During dark-adapted Humphrey perimetry, all subjects with no RP exhibited significantly greater rod-based (500 nm) than cone-based (650 nm) sensitivities, as would be expected in anyone with functional rod vision. Most with RP, however, demonstrated a lower sensitivity with 500-nm than with 650-nm targets, indicating cone-mediation of short wavelength thresholds (i.e., no measurable rod function). Yet, in both the RP-I and RP-III groups, two of the five subjects tested had higher sensitivities at 500 nm (i.e., measurable rod function). In the RP-III group, the three remaining subjects with lower mean sensitivities at 500 nm had many test points with 0 dB threshold, and their responses were inadequate to be included in the analysis; thus, the higher mean sensitivity at 500 nm than at 650 nm for this group is not representative of advanced RP patients in general. In contrast, such a dichotomy of results for patients with RP confirms previous reports that dark-adapted Humphrey perimetry is a valuable tool for the differentiation of subtypes of RP, with and without remaining rod function. 28  
Correlation can be demonstrated between dark-adapted Humphrey measures at 500 and 650 nm. Variability measures for the ratio of the 500 and 650 nm thresholds were computed to determine whether the sensitivities to the two test wavelengths vary independently between visits. According to the equation for the variance of the difference scores, one expects to find SD500 2 + SD650 2 = SDDiff 2 (SD = standard deviation), if the variabilities at the two test wavelengths are independent. However, the error bars in Figure 4are no larger for the difference score than for the 500- and 650-nm scores, except for the CTL group. This is also seen for the CR.95 values, as the 500/650 ratios are smaller than the orthogonal vector sum of CR.95 values at 500 and 650 nm. Therefore, at least in subjects with advanced vision loss, the hypothesis of independent sensitivity fluctuations at the two wavelengths is rejected in favor of a positive correlation, both for point-by-point scores and for the mean threshold values. 

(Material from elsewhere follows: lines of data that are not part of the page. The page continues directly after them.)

-- ==== Sys2Proof/Machine/Core.lean ====
section
/-! DEFINITION. The machine as the host runs it. -/

def Sys2Proof.core : Host.Core := { State := Sys2Proof.Machine.State, Fault := Sys2Proof.Machine.Fault, Refusal := Sys2Proof.Machine.Refusal, step := Sys2Proof.Machine.step, reset := Sys2Proof.Machine.State.reset }
end

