-- ==== Sys2Proof/Certificates/Slice0/Obligations.lean ====
section
/-! DEFINITION. The statements about the machine for the provers, each with the rule of spec/ it rests on. Free
values (log 9, log 10) are never assumed to be anything. -/

open Sys2Proof Sys2Proof.Machine

/-! ### Encoding -/

/-- R72, R76, R77, R84: in both modes the decoder reads a well-formed instruction back from its line. -/
def Obligations.DecodeInvertsEncode : Prop :=
  ∀ (mode : LabelMode) (i : Instr), Instr.wf i = true → decode mode (encode i) = .ok i

/-- R74, R75: a label before an instruction is skipped in STATIC and is an incorrect instruction in REWRITE. -/
def Obligations.LabelPrefixByMode : Prop :=
  ∀ (name : Text) (i : Instr), Token.wf (name ++ [':']) = true → Instr.wf i = true →
    decode .static (name ++ [':'] ++ ' ' :: encode i) = .ok i ∧
      decode .rewrite (name ++ [':'] ++ ' ' :: encode i) = .error .incorrectInstruction

/-- R88: the worked decode of each format in STATIC, with the classes of the operands and the label name. -/
def Obligations.WorkedDecodes : Prop :=
  decode .static "MOV BEN , 24".toList = .ok (.mov "BEN".toList "24".toList) ∧
  classify RegNames.standard "BEN".toList = some (.reg .ben) ∧
  classify RegNames.standard "24".toList = some (.imm 24) ∧
  decode .static "loop:  ADD [12] , AYB".toList = .ok (.add "[12]".toList "AYB".toList) ∧
  classify RegNames.standard "[12]".toList = some (.mem 12) ∧
  classify RegNames.standard "AYB".toList = some (.reg .ayb) ∧
  decode .static "NOT GIM".toList = .ok (.not "GIM".toList) ∧
  decode .static "JE loop:".toList = .ok (.je "loop:".toList) ∧
  labelName "loop:".toList = "loop".toList ∧
  tokens "MOV BEN, 24".toList = ["MOV".toList, "BEN,".toList, "24".toList] ∧
  decode .static "MOV BEN, 24".toList = .error .format

/-- R77: INCORRECT_INSTRUCTION exactly for no token or a first token that is no mnemonic, FORMAT exactly for a
mnemonic with the wrong tokens, and an instruction exactly from its own tokens. -/
def Obligations.DecoderChecks : Prop :=
  ∀ k : List Token,
    (decodeTokens k = .error .incorrectInstruction ↔
      k = [] ∨ ∃ op rest, k = op :: rest ∧ op ∉ dualMnemonics ∧ op ∉ singleMnemonics) ∧
    (decodeTokens k = .error .format ↔
      ∃ op rest, k = op :: rest ∧
        ((op ∈ dualMnemonics ∧ (k.length ≠ 4 ∨ k[2]? ≠ some comma)) ∨
          (op ∈ singleMnemonics ∧ k.length ≠ 2))) ∧
    (∀ i, decodeTokens k = .ok i ↔ k = encodeTokens i)

/-- R78 to R80, R83: under admitted register names every spelled operand classifies as itself. -/
def Obligations.SpelledOperandClassifies : Prop :=
  ∀ (names : RegNames) (o : Operand), regNamesAdmitted names = true → Operand.wf o = true →
    classify names (spellOperand names o) = some o

/-- R78, R79: every decimal literal, signed or not and with leading zeros or not, is an immediate exactly in the
`int32` range and else no operand; a token that is no literal, no register name and not in `[ ]` is no operand. -/
def Obligations.LiteralRange : Prop :=
  ∀ (names : RegNames) (tok : Token),
    (∀ v, regNamesAdmitted names = true → Denotes tok v →
      classify names tok =
        if -2147483648 ≤ v ∧ v ≤ 2147483647 then some (.imm (wrap32 v)) else none) ∧
    ((∀ v, ¬ Denotes tok v) → regNamed names tok = none →
      ¬ (tok.head? = some '[' ∧ tok.getLast? = some ']') → classify names tok = none)

/-- R80: a bracketed token of another length than 3 or 4 is no operand. -/
def Obligations.BracketLength : Prop :=
  ∀ (names : RegNames) (tok : Token), regNamed names tok = none → tok.head? = some '[' →
    tok.length ≠ 3 → tok.length ≠ 4 → classify names tok = none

During the dark-adapted, full-field flash test, the test flashes are presented in a Ganzfeld; therefore, the ability to maintain steady, central fixation is not an essential factor for this measure. This is an important feature of this test, as many low-vision patients have lost function in part(s) of their central visual field, and this aspect of the test may allow for more reliable results. Another positive aspect of this test is the wide range of available flash intensities, especially with the added filter, and a range that extends to much brighter stimuli than the Humphrey and SST-1. A disadvantage of the current filter is occasional light leakage around the mask, but this could certainly be improved if a similar test is produced commercially. 
The mean thresholds that are attainable with the dark-adapted, full-field flash test reflect a summation of function across the entire retina. Threshold values for the ON and MD-I subject groups are only slightly less than those for CTL subjects, as these subject groups typically retain functional rod vision over a substantial portion of the retina. Advanced DR and OR conditions typically affect function throughout large retinal areas, including the macula, posterior pole, and mid- or far-peripheral regions. Therefore, as expected, these subjects tend to have lower full-field flash sensitivities than ON and MD-I subjects, but greater than the RP subject groups. Among the RP subject groups, the RP-I members had the greatest retinal sensitivity during flash testing, and the RP-II, -III, and -IV groups had progressively decreasing mean sensitivity values, as would be expected since rod and cone loss gradually progresses over the course of the disease process. 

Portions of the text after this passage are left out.